**PROBLEM TO SOLVE**
When you find the line with "match s.owed.find? (Due.isToneOf c) with" among the records below, reproduce it and each line after it exactly, ending with the line with "check (R167). -/".

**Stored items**
==================================================

/-! ### The memo unit's read pass (R116–R119) -/

/-- The read of one audible entry of feed `i` with a chain: the oldest block is taken and widened, a head it empties is freed unless it is
the tail; a chain without a block is handed over to live audio, or ends the draining of its entry. -/
def State.readEntry (s : State) (i : Nat) (e : Entry) : State :=
  match e.chain with
  | head :: rest =>
    match (s.channel head).blocks with
    | b :: more =>
      let s1 := s.modEntry i e.talker e.source fun e => { e with played := some (b.map widen) }
      if more.isEmpty && !rest.isEmpty then
        (s1.modChannel head fun _ => Channel.rest).modEntry i e.talker e.source fun e => { e with chain := rest }
      else s1.modChannel head fun ch => { ch with blocks := more }
    | [] =>
      if e.draining then s.remove i e.talker e.source none false
      else (s.freeChain e.chain).modEntry i e.talker e.source fun e => { e with chain := [] }
  | [] => s

/-- The read pass over feed `i`: each audible entry with a chain is read once; an entry made audible by a removal is taken in the same
pass (R116, R119). `done` lists the entries read. -/
def State.readLoop : Nat → State → Nat → List (Nat × Nat) → State
  | 0, s, _, _ => s
  | fuel + 1, s, i, done =>
    let ready := fun e : Entry => !e.chain.isEmpty && !done.contains (e.talker, e.source)
    match (audible (s.mixing i) (s.feed i)).find? ready with
    | some e => (s.readEntry i e).readLoop fuel i ((e.talker, e.source) :: done)
    | none => s

/-- The read pass over feed `i`. A feed holds at most 15 entries, and each is read at most once. -/
def State.readPass (s : State) (i : Nat) : State := (s.readLoop 15 i []).sync i

end Sys2Proof.Machine
end

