-- ==== Sys2Proof/Machine/Due.lean ====
section
/-! DEFINITION. The due steps of an opening that the opcode table lists apart: what each does, and how one is taken inside the opening or
left to its own command (log 4). Each step tests the record it acts on, so a step that another event has made needless does nothing. -/

namespace Sys2Proof.Machine

/-- A further PRESENCE is offered (R26). -/
def State.presenceFalls (s : State) : State := if s.active then s.offer (s.presence false) else s

/-- The silence age of station `p` has reached 1000 (R23). -/
def State.peerExpired (s : State) (p : Nat) : State :=
  let e := s.peer p
  if s.hears && p != s.number && e.present && decide (1000 ≤ e.age) then s.peerGone p else s

/-- The age of lane `l` has reached 4 (R30). -/
def State.laneExpired (s : State) (l : Nat) : State :=
  match s.lane l with
  | .held _ _ _ age _ => if s.hears && decide (4 ≤ age) then (s.setLane l .free).laneFreed else s
  | _ => s

/-- The claim window of lane `l` ends: the lane is MINE and is handed over, as moved when the flag is set (R34). -/
def State.claimWon (s : State) (l : Nat) : State :=
  match s.lane l with
  | .claiming n count =>
    if s.active && decide (2 ≤ count) then
      let moved := (s.source n).moved
      (((s.setLane l (.mine n)).modSource n fun r => { r with phase := .mine l, moved := false }).handOver n l moved)
    else s
  | _ => s

/-- The head of the outstanding request queue retires (R65). -/
def State.retireDue (s : State) : State := if s.active then s.retire else s

/-- The refresh of listed destination `d` (R77). -/
def State.refreshDue (s : State) (d : Nat) : State :=
  if s.active && s.tru.tallies.any (fun r => r.dest == d && decide (500 ≤ r.refresh)) then s.announceTally d else s

/-- The LEAVING count has reached 20 (R11). -/
def State.leavingOver (s : State) : State := if s.leaving && decide (20 ≤ s.li.leavingCount) then s.enterOffline else s

/-- The run count has reached 8 (R7). -/
def State.runComplete (s : State) : State := if s.listening && decide (8 ≤ s.li.runCount) then s.enterActive s.li.markStart else s

/-- A step of the arbiter or the clocks, in ACTIVE alone (R108, R165). -/
def State.inActive (s : State) (f : State → State) : State := if s.active then f s else s

/-- What a due step does. -/
def State.takeDue (s : State) : Due → State
  | .debounce k => s.debounced k
  | .presence => s.presenceFalls
  | .peer p => s.peerExpired p
  | .lane l => s.laneExpired l
  | .claim l => s.claimWon l
  | .retire => s.retireDue
  | .refresh d => s.refreshDue d
  | .defer i t src => s.inActive fun s => s.expireHeld i t src
  | .onAir i o d => s.inActive fun s => s.expireOnAir i o d
  | .callRepeat i c k => s.inActive fun s => s.repeatCall i c k
  | .callExpiry i c k => s.inActive fun s => s.expireCall i c k
  | .cueTone _ i p => s.inActive fun s => s.toneRequest i p
  | .cueZero c => s.inActive fun s => s.cueZero c
  | .tonePhase i => s.endPhase i
  | .hang n => s.hangEnd n
  | .leaving => s.leavingOver
  | .fieldLoss c => s.inActive fun s => s.loseChannel c
  | .runCount => s.runComplete

/-- A step falls due: it is taken at once, or left to its command where its kind is named in `apart` (log 4). -/
def State.raiseDue (apart : List DueKind) (d : Due) (s : State) : State :=
  if apart.contains d.kind then { s with owed := s.owed ++ [d] } else s.takeDue d

/-- The command of a due step: it is taken if the last opening left it. -/
def State.takeOwed (s : State) (d : Due) : State :=
  if s.owed.contains d then State.takeDue { s with owed := s.owed.erase d } d else s

/-- The tone request of clock `c`. -/
def Due.isToneOf (c : Nat) : Due → Bool
  | .cueTone k _ _ => k == c
  | _ => false

/-- The command of clock `c`'s tone request: the one that the last opening left is sent (R163). -/
def State.takeTone (s : State) (c : Nat) : State :=
  match s.owed.find? (Due.isToneOf c) with
  | some d => s.takeOwed d
  | none => s

/-- The command of clock `c`'s zero: a tone request of the same test is sent first (R164). -/
def State.takeZero (s : State) (c : Nat) : State :=
  if s.owed.contains (.cueZero c) then (s.takeTone c).takeOwed (.cueZero c) else s

/-- A frame that the bridge takes: on, in ACTIVE, with a good check (R167). -/
def State.takesFrame (s : State) (frame : FieldFrame) : Bool :=
  s.active && s.cfg.station.fieldEnable == 1 && frame.good && frame.length == 965

/-- The loss that the last opening left for channel `c`, which a frame for the channel comes after (R175). -/
def State.lossFirst (frame : FieldFrame) (s : State) (c : Nat) : State :=
  if framePresent frame c then s.takeOwed (.fieldLoss c) else s

/-- A frame arrives. The opening that left a channel's loss to its command came before the frame, so the loss is taken first (R175,
log 4). -/
def State.frameComes (s : State) (frame : FieldFrame) : State :=
  if s.takesFrame frame then ([0, 1].foldl (State.lossFirst frame) s).frameArrived frame else s.frameArrived frame

/-- What an opening finds left over is taken first. -/
def State.settle (s : State) : State := s.owed.foldl State.takeDue { s with owed := [] }

end Sys2Proof.Machine
end

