/-- A good TALK-OPEN where its feed has more to say. An entry of the talker and source that is there takes the tag (R85): a re-announce of a tag
it has leaves it, of a HELD one that wants memo and has no chain too (log 15), a fifth tag is refused, another tag of no higher level leaves its
place, and one that raises or lowers its level moves it (R95–R97). That an entry which is pushed or admitted has defer age 0 is the choice of log
28. An entry that a TALK-OPEN sets back is reported HELD by the ANSWER, and no FEED-NOTICE goes to its talker for it (R101). A new entry of level
7 silences a MIX feed, and waits where another does (R87). Eight held entries refuse one that ranks below them, and lose their lowest to one that
does not (R88); a refused one takes no arrival number (log 17). A head of level 7
leaves the deferred list before the entry that falls from 7 is set back, so that with eight held none is evicted: the choice of log 32. A held entry that wants memo binds the lowest IDLE channel, or is told of by
MEMO-STATE (R89, R112). The own talk passes over its excluded source's feed (R84). Of several answering feeds, each has its item in the one
ANSWER, in their order. -/
def Obligations.TalkOpenElsewhere : Prop :=
  (∀ (s : State) (env : Envelope) (m : TalkOpen) (i d : Nat),
    s.li.lineState = .active → Sizes s → EntryLaw s → ArbiterLaw s → MemoLaw s → env.good = true → env.sender ≠ s.number →
    malformed (lanesOf s.li.strapOrg) env (.talkOpen m) = false → i < 6 →
    s.matched i m.dests = some d → (∀ j, j < 6 → j ≠ i → s.matched j m.dests = none) → s.li.queue.length < 13 →
    let f := s.feed i
    let mix := mixingFeed (s.feedCfg i)
    let notMine := fun x : Entry => !(x.talker == env.sender && x.source == m.source)
    ∃ t, exec (.talkOpenReceived env m) s = .next t ∧ s.changesOnly t [.li, .plt, .cia, .mu, .cp] ∧ s.queueOnly t
      ∧ s.eventsOnly t ∧ (∀ j, j ≠ i → t.feed j = s.feed j)
      ∧ (∀ o ∈ t.li.queue, ∀ r, o.msg = .feedNotice i env.sender m.source 1 r → o ∈ s.li.queue)
      ∧ (∀ e, f.find env.sender m.source = some e →
        let has := e.tags.any fun x => x.tag == m.tag
        let one : EntryTag := ⟨m.tag, m.level, d, m.memo⟩
        let tags := if has then e.tags.map fun x => if x.tag == m.tag then one else x else e.tags ++ [one]
        let level := tags.foldl (fun top x => max top x.level) 0
        let new := { e with tags := tags, lane := m.lane, level := level }
        let write := fun x : Entry => if x.talker = env.sender ∧ x.source = m.source then new else x
        let answer := fun (state reason : Nat) => ∃ o ∈ t.li.queue, o.msg = .answer env.sender m.tag m.serial [⟨i, d, state, reason⟩]
        let held := e ∈ f.deferred
        let keep := m.memo = false ∨ e.chain ≠ []
        let live := ¬(has = true ∧ m.reannounce = true) ∧ (has = true ∨ e.tags.length < 4) ∧ s.floor i ≤ level
        (has = true → m.reannounce = true → t.feed i = f ∧ answer (if e ∈ f.deferred then 1 else 0) 0)
        ∧ (has = false → 4 ≤ e.tags.length → t.feed i = f ∧ answer 2 5)
        ∧ (¬(has = true ∧ m.reannounce = true) → (has = true ∨ e.tags.length < 4) → level < s.floor i →
            (t.feed i).find env.sender m.source = none ∧ answer 3 4)
        ∧ (live → level = e.level → (held → keep) →
            t.feed i = { f with
              stack := f.stack.map write, admitted := f.admitted.map write, deferred := f.deferred.map write }
              ∧ answer (if e ∈ f.deferred then 1 else 0) 0)
        ∧ (live → e.level < level → ∀ lower, f.stack = lower ++ [e] → t.feed i = { f with stack := lower ++ [new] } ∧ answer 0 0)
        ∧ (live → level < e.level → ∀ lower, f.stack = lower ++ [e] → (∀ b ∈ lower.getLast?, b.level < level) →
            ((∀ h ∈ f.deferred.head?, h.level ≤ level) → t.feed i = { f with stack := lower ++ [new] } ∧ answer 0 0)
            ∧ ∀ h rest, f.deferred = h :: rest → level < h.level →
              t.feed i = { f with
                stack := lower ++ [new, { h with deferAge := 0 }], deferred := rest, reply := some h.talker } ∧ answer 0 0
                ∧ (h.tags ≠ [] → ∃ o ∈ t.li.queue, o.msg = .feedNotice i h.talker h.source 0 1))
        ∧ (live → level < e.level → new.wantsMemo = false ∨ e.chain ≠ [] → f.deferred.length < 8 →
            (∀ lower b, f.stack = lower ++ [b, e] → level ≤ b.level → (∀ h ∈ f.deferred, h.level ≤ b.level) →
              t.feed i = { f with
                stack := lower ++ [b], deferred := insertByRank { new with deferAge := 0 } f.deferred, reply := some b.talker }
                ∧ answer 1 0)
            ∧ ∀ lower b upper, upper ≠ [] → f.stack = lower ++ b :: e :: upper → level ≤ b.level →
              t.feed i = { f with
                stack := lower ++ b :: upper, deferred := insertByRank { new with deferAge := 0 } f.deferred } ∧ answer 1 0)
        ∧ (live → level < e.level → ∀ lower upper, upper ≠ [] → f.stack = lower ++ e :: upper →
            (∀ b ∈ lower.getLast?, b.level < level) → t.feed i = { f with stack := lower ++ new :: upper } ∧ answer 0 0)
        ∧ (live → e.level < level → ∀ lower upper, upper ≠ [] → f.stack = lower ++ e :: upper →
            (f.currentLevel < level →
              t.feed i = { f with stack := lower ++ upper ++ [{ new with deferAge := 0 }], reply := some env.sender } ∧ answer 0 0)
            ∧ (level ≤ f.currentLevel → f.deferred.length < 8 → new.wantsMemo = false ∨ e.chain ≠ [] →
              t.feed i = { f with stack := lower ++ upper, deferred := insertByRank { new with deferAge := 0 } f.deferred }
                ∧ answer 1 0))
        ∧ (live → held → mix = false → f.currentLevel < level →
            t.feed i = { f with
              stack := f.stack ++ [{ new with deferAge := 0 }], deferred := f.deferred.filter notMine, reply := some env.sender }
              ∧ answer 0 0)
        ∧ (live → held → level ≠ e.level → keep → (mix = false → level ≤ f.currentLevel) →
            (mix = true → level = 7 → f.exclusive = true) →
            t.feed i = { f with deferred := insertByRank new (f.deferred.filter notMine) } ∧ answer 1 0)
        ∧ (live → e ∈ f.admitted → e.level ≠ 7 → level = 7 →
            (f.exclusive = false →
              t.feed i = { f with admitted := f.admitted.map write } ∧ (t.feed i).exclusive = true ∧ answer 0 0)
            ∧ (f.exclusive = true → f.deferred.length < 8 → new.wantsMemo = false ∨ e.chain ≠ [] → answer 1 0))
        ∧ (live → e ∈ f.admitted → e.level = 7 → level < 7 → ∀ h rest, f.deferred = h :: rest → h.level = 7 → f.admitted.length = 6 →
            (∀ x ∈ f.admitted, notMine x = true → x.above new = true) → new.wantsMemo = false ∨ e.chain ≠ [] →
            t.feed i = { f with
              admitted := insertByArrival { h with deferAge := 0 } (f.admitted.filter notMine)
              deferred := insertByRank { new with deferAge := 0 } rest, reply := some h.talker } ∧ answer 1 0))
      ∧ (f.find env.sender m.source = none → s.floor i ≤ m.level → f.arrival < 65535 →
        let e : Entry := ⟨env.sender, m.source, [⟨m.tag, m.level, d, m.memo⟩], m.level, m.lane, f.arrival, 0, [], none, none⟩
        let answer := fun (state reason : Nat) => ∃ o ∈ t.li.queue, o.msg = .answer env.sender m.tag m.serial [⟨i, d, state, reason⟩]
        let waits := if mix then (m.level = 7 ∧ f.exclusive = true) ∨ m.level < 7 ∧ (f.exclusive = true ∨ f.admitted.length = 6)
          else f.stack ≠ [] ∧ m.level ≤ f.currentLevel
        (mix = true → m.level = 7 → f.exclusive = false → f.admitted.length < 6 →
            t.feed i = { f with
              admitted := insertByArrival e f.admitted, arrival := f.arrival + 1, reply := some env.sender } ∧ answer 0 0)
        ∧ (mix = true → m.level = 7 → f.exclusive = false → f.admitted.length = 6 →
            ∀ low, low ∈ f.admitted → (∀ x ∈ f.admitted, x = low ∨ x.above low = true) → f.deferred.length < 8 →
            low.wantsMemo = false ∨ low.chain ≠ [] →
            t.feed i = { f with
              admitted := insertByArrival e (f.admitted.filter fun x => !(x.talker == low.talker && x.source == low.source))
              deferred := insertByRank { low with deferAge := 0 } f.deferred
              arrival := f.arrival + 1, reply := some env.sender }
              ∧ answer 0 0 ∧ (low.tags ≠ [] → ∃ o ∈ t.li.queue, o.msg = .feedNotice i low.talker low.source 1 2))
        ∧ (waits → f.deferred.length = 8 → ∀ out, f.deferred.getLast? = some out →
            (m.level ≤ out.level → t.feed i = f ∧ answer 2 5)
            ∧ (out.level < m.level → m.memo = false →
              t.feed i = { f with deferred := (insertByRank e f.deferred).dropLast, arrival := f.arrival + 1 } ∧ answer 1 0
                ∧ (out.tags ≠ [] → ∃ o ∈ t.li.queue, o.msg = .feedNotice i out.talker out.source 3 5)))
        ∧ (waits → f.deferred.length < 8 → m.memo = true →
            (∀ c, c < 4 → (s.channel c).state = .idle → (∀ b, b < c → (s.channel b).state ≠ .idle) →
              t.feed i = { f with deferred := insertByRank { e with chain := [c] } f.deferred, arrival := f.arrival + 1 }
                ∧ t.channel c = ⟨.capture, some ⟨i, env.sender, m.source⟩, [], 0, false⟩ ∧ t.cp.events.length ≤ s.cp.events.length + 1
                ∧ answer 1 0)
            ∧ ((∀ c, c < 4 → (s.channel c).state ≠ .idle) → (s.peer env.sender).present = true →
              t.feed i = { f with deferred := insertByRank e f.deferred, arrival := f.arrival + 1 }
                ∧ t.cp = s.told [.memoState i env.sender m.source .none] ∧ answer 1 0))))
  ∧ (∀ (s : State) (env : Envelope) (m : TalkOpen) (i : Nat),
    s.li.lineState = .active → env.good = true → env.own = true → env.sender = s.number →
    malformed (lanesOf s.li.strapOrg) env (.talkOpen m) = false → (i = 4 ∧ m.source = 2 ∨ i = 5 ∧ m.source = 3) →
    (∀ j, j < 6 → j ≠ i → s.matched j m.dests = none) → exec (.talkOpenReceived env m) s = .next s)
  ∧ ∀ (s : State) (env : Envelope) (m : TalkOpen),
    s.li.lineState = .active → Sizes s → env.good = true → env.sender ≠ s.number →
    malformed (lanesOf s.li.strapOrg) env (.talkOpen m) = false →
    ∃ t items, exec (.talkOpenReceived env m) s = .next t
      ∧ items.map (fun w : WireItem => (w.feed, some w.dest))
          = ((List.range 6).filter fun i => (s.matched i m.dests).isSome).map (fun i => (i, s.matched i m.dests))
      ∧ (items ≠ [] → (∃ o ∈ t.li.queue, o.msg = .answer env.sender m.tag m.serial items) ∨ 16 ≤ t.li.queue.length)
      ∧ ∀ i, s.matched i m.dests = none → t.feed i = s.feed i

==================================================

**WRITTEN SOLUTION**
  match s.owed.find? (Due.isToneOf c) with
  | some d => s.takeOwed d
  | none => s

/-- The command of clock `c`'s zero: a tone request of the same test is sent first (R164). -/
def State.takeZero (s : State) (c : Nat) : State :=
  if s.owed.contains (.cueZero c) then (s.takeTone c).takeOwed (.cueZero c) else s

/-- A frame that the bridge takes: on, in ACTIVE, with a good check (R167). -/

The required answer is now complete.